One day Billiam asked me if I wanted to go swimming in the creek with him and Cork.
“No Billiam,” I said as I leafed through some papers I had laid out on the desk, “I really need to find a job. If I’m lucky I’ll find one by next Friday. We are really tight on money this month.”
To this Billiam had no reply. Money made no sense to him, he couldn’t see how paper could be worth more or equal to the material things around him. He understood trading, he used to trade me things all the time. We would trade shoes, shirts, bicycles, etc. From Billiams point of view he could trade his shoe for my shoe because they both served the same purpose; he didn’t understand that my shoe cost more than his shoe and that my shoe served several more purposes than his shoe did. Regardless, I always traded with him and I knew I could always trade back later. Billiam was always careful with his traded items so I didn’t have to worry about the well being of whatever I traded with him.

After a few hours of rifling through papers and searching for a job I decided to take a break. Usually I go and find a book from Billiam's book collection to read when I go on breaks, but on that particular day I decided to organize the heap of papers that Billiam brought in from Fort Dewy. Some of the papers were old comic book pages but others were old diary entries. Once again I came across a small fragment of paper that seemed to call out my name. Just as the first paper had been, this one was old and wrinkled. The ink was smeared a bit with water. Worst of all, the words were beginning to crawl towards my eyes. It read:

“I feel small and blank with nothing but a low fog filling the spaces my brain used to take. I am alone and broken. I am nothing.”

Once again my mouth flew open as I grasped for something to support me. My legs gave out and I hit the floor sobbing. I knew that feeling Billiam had felt when he wrote that slip of paper. I suffer from depression and know the feeling of blankness and fog. I know what it feels like to believe you are nothing.
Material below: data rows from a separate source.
-- ==== Sys2Proof/Machine/Vec.lean ====
section
/-! DEFINITION. The VEC class (R69 to R71): arithmetic, compares, reductions, permutes and scatter-adds. -/

namespace Sys2Proof.Machine

/-- An elementwise operation: `f` gives element i from the registers as they stood; VL of 0 or above 256 is refused (R71). -/
def vecBody (c : Nat) (w : VecWord) (lanes : Nat) (f : Core → Nat → F32) (s : State) : Issue :=
  let k := s.core c
  if !vlOk w then .refuse rfOpInvalid
  else .ok (chargeVec c (ceilDiv w.vl lanes) (s.setCore c (vecWrite k w (f k))))

/-- A one-operand elementwise operation on VA. -/
def vec1 (c : Nat) (w : VecWord) (lanes : Nat) (f : F32 → F32) (s : State) : Host.Outcome State Fault Refusal :=
  coreIssue c w.nd (vecBody c w lanes (fun k i => f (k.vGet w.va i))) s

/-- A two-operand elementwise operation on VA and VB. -/
def vec2 (c : Nat) (w : VecWord) (lanes : Nat) (f : F32 → F32 → F32) (s : State) : Host.Outcome State Fault Refusal :=
  coreIssue c w.nd (vecBody c w lanes (fun k i => f (k.vGet w.va i) (k.vGet w.vb i))) s

/-- ADD (R46). -/
def execVadd (c : Nat) (w : VecWord) (s : State) : Host.Outcome State Fault Refusal := vec2 c w 64 f32Add s
/-- SUB (R46). -/
def execVsub (c : Nat) (w : VecWord) (s : State) : Host.Outcome State Fault Refusal := vec2 c w 64 f32Sub s
/-- MUL (R46). -/
def execVmul (c : Nat) (w : VecWord) (s : State) : Host.Outcome State Fault Refusal := vec2 c w 64 f32Mul s
/-- FMA: VA x VB + VC, rounded once (R46, R71). -/
def execVfma (c : Nat) (w : VecWord) (s : State) : Host.Outcome State Fault Refusal :=
  coreIssue c w.nd (vecBody c w 64 (fun k i => f32Fma (k.vGet w.va i) (k.vGet w.vb i) (k.vGet w.vc i))) s
/-- MIN (R70). -/
def execVmin (c : Nat) (w : VecWord) (s : State) : Host.Outcome State Fault Refusal := vec2 c w 64 f32Min s
/-- MAX (R70). -/
def execVmax (c : Nat) (w : VecWord) (s : State) : Host.Outcome State Fault Refusal := vec2 c w 64 f32Max2 s
/-- ABS (R46). -/
def execVabs (c : Nat) (w : VecWord) (s : State) : Host.Outcome State Fault Refusal := vec1 c w 64 f32Abs s
/-- NEG (R46). -/
def execVneg (c : Nat) (w : VecWord) (s : State) : Host.Outcome State Fault Refusal := vec1 c w 64 f32Negate s

/-- The 32-bit integer sum of two element words. -/
def vecIntAdd (a b : F32) : F32 :=
  BitVec.ofNat 32 (intResult 32 0 a.toNat b.toNat ((a.toNat : Int) + b.toNat) (ofTwos 32 a.toNat + ofTwos 32 b.toNat))
/-- INT_ADD (R71). -/
def execVintAdd (c : Nat) (w : VecWord) (s : State) : Host.Outcome State Fault Refusal := vec2 c w 64 vecIntAdd s
/-- INT_SHIFT: R71 names the operation and neither its direction nor its count; the value is free (assumption 10). -/
def execVintShift (c : Nat) (w : VecWord) (s : State) : Host.Outcome State Fault Refusal :=
  vec2 c w 64 (fun a b => BitVec.ofNat 32 (Config.intShift w.imm a.toNat b.toNat)) s
/-- DIV (R46, R69). -/
def execVdiv (c : Nat) (w : VecWord) (s : State) : Host.Outcome State Fault Refusal := vec2 c w 16 f32Div s
/-- SQRT (R46, R69). -/
def execVsqrt (c : Nat) (w : VecWord) (s : State) : Host.Outcome State Fault Refusal := vec1 c w 16 f32Sqrt s
/-- RSQRT: 1.0 divided by the square root, with two roundings (R70). -/
def execVrsqrt (c : Nat) (w : VecWord) (s : State) : Host.Outcome State Fault Refusal :=
  vec1 c w 16 (fun a => f32Div f32One (f32Sqrt a)) s

/-- A compare into a predicate register. -/
def cmpBody (c : Nat) (w : VecWord) (f : F32 → F32 → Bool) (s : State) : Issue :=
  let k := s.core c
  if !vlOk w then .refuse rfOpInvalid
  else .ok (chargeVec c (ceilDiv w.vl 64) (s.setCore c (predWrite k w (fun i => f (k.vGet w.va i) (k.vGet w.vb i)))))

/-- EQ (R71). -/
def execVeq (c : Nat) (w : VecWord) (s : State) : Host.Outcome State Fault Refusal := coreIssue c w.nd (cmpBody c w f32Eq) s
/-- LT (R71). -/
def execVlt (c : Nat) (w : VecWord) (s : State) : Host.Outcome State Fault Refusal := coreIssue c w.nd (cmpBody c w f32Lt) s
/-- LE (R71). -/
def execVle (c : Nat) (w : VecWord) (s : State) : Host.Outcome State Fault Refusal := coreIssue c w.nd (cmpBody c w f32Le) s
/-- ISNAN (R71). -/
def execVisNan (c : Nat) (w : VecWord) (s : State) : Host.Outcome State Fault Refusal :=
  coreIssue c w.nd (cmpBody c w (fun a _ => f32IsNaN a)) s
/-- ISINF (R71). -/
def execVisInf (c : Nat) (w : VecWord) (s : State) : Host.Outcome State Fault Refusal :=
  coreIssue c w.nd (cmpBody c w (fun a _ => f32IsInf a)) s

/-- A reduction: the value goes to element 0 of VD (assumption 10). -/
def reduceBody (c : Nat) (w : VecWord) (f : Core → F32) (s : State) : Issue :=
  let k := s.core c
  if !vlOk w then .refuse rfOpInvalid
  else .ok (chargeVec c (ceilDiv w.vl 64 + 8) (s.setCore c (k.vPut w.vd 0 (f k))))

/-- RSUM: masked elements enter the tree as +0.0 (R70). -/
def execRsum (c : Nat) (w : VecWord) (s : State) : Host.Outcome State Fault Refusal :=
  coreIssue c w.nd (reduceBody c w (fun k =>
    treeSum ((List.range w.vl).map (fun i => if k.pGet w.pred i then k.vGet w.va i else 0)))) s
/-- RMAX: masked elements are skipped (R70). -/
def execRmax (c : Nat) (w : VecWord) (s : State) : Host.Outcome State Fault Refusal :=
  coreIssue c w.nd (reduceBody c w (fun k => treeMax ((selected k w).map (k.vGet w.va)))) s
/-- RMIN (R70). -/
def execRmin (c : Nat) (w : VecWord) (s : State) : Host.Outcome State Fault Refusal :=
  coreIssue c w.nd (reduceBody c w (fun k => treeMin ((selected k w).map (k.vGet w.va)))) s
/-- RAMAX: the maximum of the absolute values (R70, R71). -/
def execRamax (c : Nat) (w : VecWord) (s : State) : Host.Outcome State Fault Refusal :=
  coreIssue c w.nd (reduceBody c w (fun k => treeMax ((selected k w).map (fun i => f32Abs (k.vGet w.va i))))) s

/-- The element that an index names; beyond 255 the spec states none (assumption 10). -/
def permIndex (i : Nat) : Nat := if i < 256 then i else Config.permuteBeyond i % 256

/-- GATHER: element i of VD is the element of VA that VB(i) names by logical index (R71). -/
def execGather (c : Nat) (w : VecWord) (s : State) : Host.Outcome State Fault Refusal :=
  coreIssue c w.nd (vecBody c w 64 (fun k i => k.vGet w.va (permIndex (k.vGet w.vb i).toNat))) s

/-- What a SCATTER leaves in element `j` of VD: the element of VA with the highest index among those that VB sends to `j`, else what it held
(R71; assumption 10). -/
def scatterVal (k : Core) (w : VecWord) (j : Nat) : F32 :=
  match (List.range w.vl).reverse.find? (fun i => permIndex (k.vGet w.vb i).toNat == j) with
  | some i => k.vGet w.va i
  | none => k.vGet w.vd j

/-- SCATTER: element VB(i) of VD takes element i of VA. The destination follows R69: elements from VL on keep their values, and the predicate and
PZ act on the destination's elements (R69, R71). -/
def execScatter (c : Nat) (w : VecWord) (s : State) : Host.Outcome State Fault Refusal :=
  coreIssue c w.nd (vecBody c w 64 (fun k j => scatterVal k w j)) s

/-- The core-store offset of the FP32 word that element i of a scatter-add adds to (assumption 10). -/
def scatAddr (k : Core) (w : VecWord) (i : Nat) : Nat := w.addr * 128 + 4 * (k.vGet w.vb i).toNat

/-- Add the elements of a list to the core store, in the list's order, each addition rounded (R46, R71). -/
def scatAddAll (k : Core) (w : VecWord) (order : List Nat) : Core :=
  order.foldl (fun (k' : Core) i =>
    let a := scatAddr k w i
    let x : F32 := BitVec.ofNat 32 (k'.store.nat a 4)
    { k' with store := k'.store.putNat a 4 (f32Add x (k.vGet w.va i)).toNat }) k

/-- A scatter-add in the order that `ord` gives the selected elements. -/
def scatAddBody (c : Nat) (w : VecWord) (s : State) (order : List Nat) (t : State) : Issue :=
  let k := s.core c
  if !vlOk w then .refuse rfOpInvalid
  else if (selected k w).any (fun i => storeBytes < scatAddr k w i + 4) then .refuse rfStoreRange
  else .ok (chargeVec c (ceilDiv w.vl 16) (t.setCore c (scatAddAll k w order)))

/-- SCATADD.O: colliding elements add in ascending logical index (R71). -/
def execScataddO (c : Nat) (w : VecWord) (s : State) : Host.Outcome State Fault Refusal :=
  coreIssue c w.nd (fun s => scatAddBody c w s (selected (s.core c) w) s) s

/-- Insert an element into a list ordered by rank, then by element. -/
def insertBy (rank : Nat → Nat) (i : Nat) : List Nat → List Nat
  | [] => [i]
  | j :: js => if rank i < rank j || (rank i == rank j && i ≤ j) then i :: j :: js else j :: insertBy rank i js

/-- Order the elements by the ranks that the banks' arrival gives them. -/
def arrivalOrder (n : Nat) (xs : List Nat) : List Nat := xs.foldr (insertBy (Config.bankOrder n)) []

/-- SCATADD.U: the banks' order of arrival, which is free; without the ND mark it is refused with ND_REQUIRED (R53, R71). -/
def execScataddU (c : Nat) (w : VecWord) (s : State) : Host.Outcome State Fault Refusal :=
  coreIssue c w.nd (fun s =>
    if !w.nd then .refuse rfNdRequired
    else
      let (n, t) := s.draw
      scatAddBody c w s (arrivalOrder n (selected (s.core c) w)) t) s

end Sys2Proof.Machine
end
I lay on the floor crying for almost thirty minutes until I heard foot steps not 2 feet behind me. I shot up straight, brushing the hair from my face and tossing the paper into the pile once more but I was too late. Billiam had caught me.

“What did you read?”

My head was pounding as I searched for an answer.
“What did you read Lindsay? Did you read my journal?

He was rubbing his fingertips like he did when he would get emotional.

“Only one little slip of it…. But I’m so sorry I know I promised I never would but I didn’t mean to. I was just trying to organize and this piece of paper caught my attention…. I read it before my mind caught up to me.”


Billiam stopped and looked at me for a long time; he seemed to be assessing me and my actions in his head. Finally he turned his head and said:

“What do you think Cork? Should I forgive this scoundrel for her heinous crime?”

Though I knew Cork was fictional I played along and looked pleadingly at Corks supposed direction.

“Well fine then Cork… I shall decide on my own. Lindsay, I forgive you… but only because you seemed to sympathize with whatever I wrote on that paper.”

My heart started dancing all over the place as I jumped up and hugged him. I was so thankful. After that day I never organized paper again.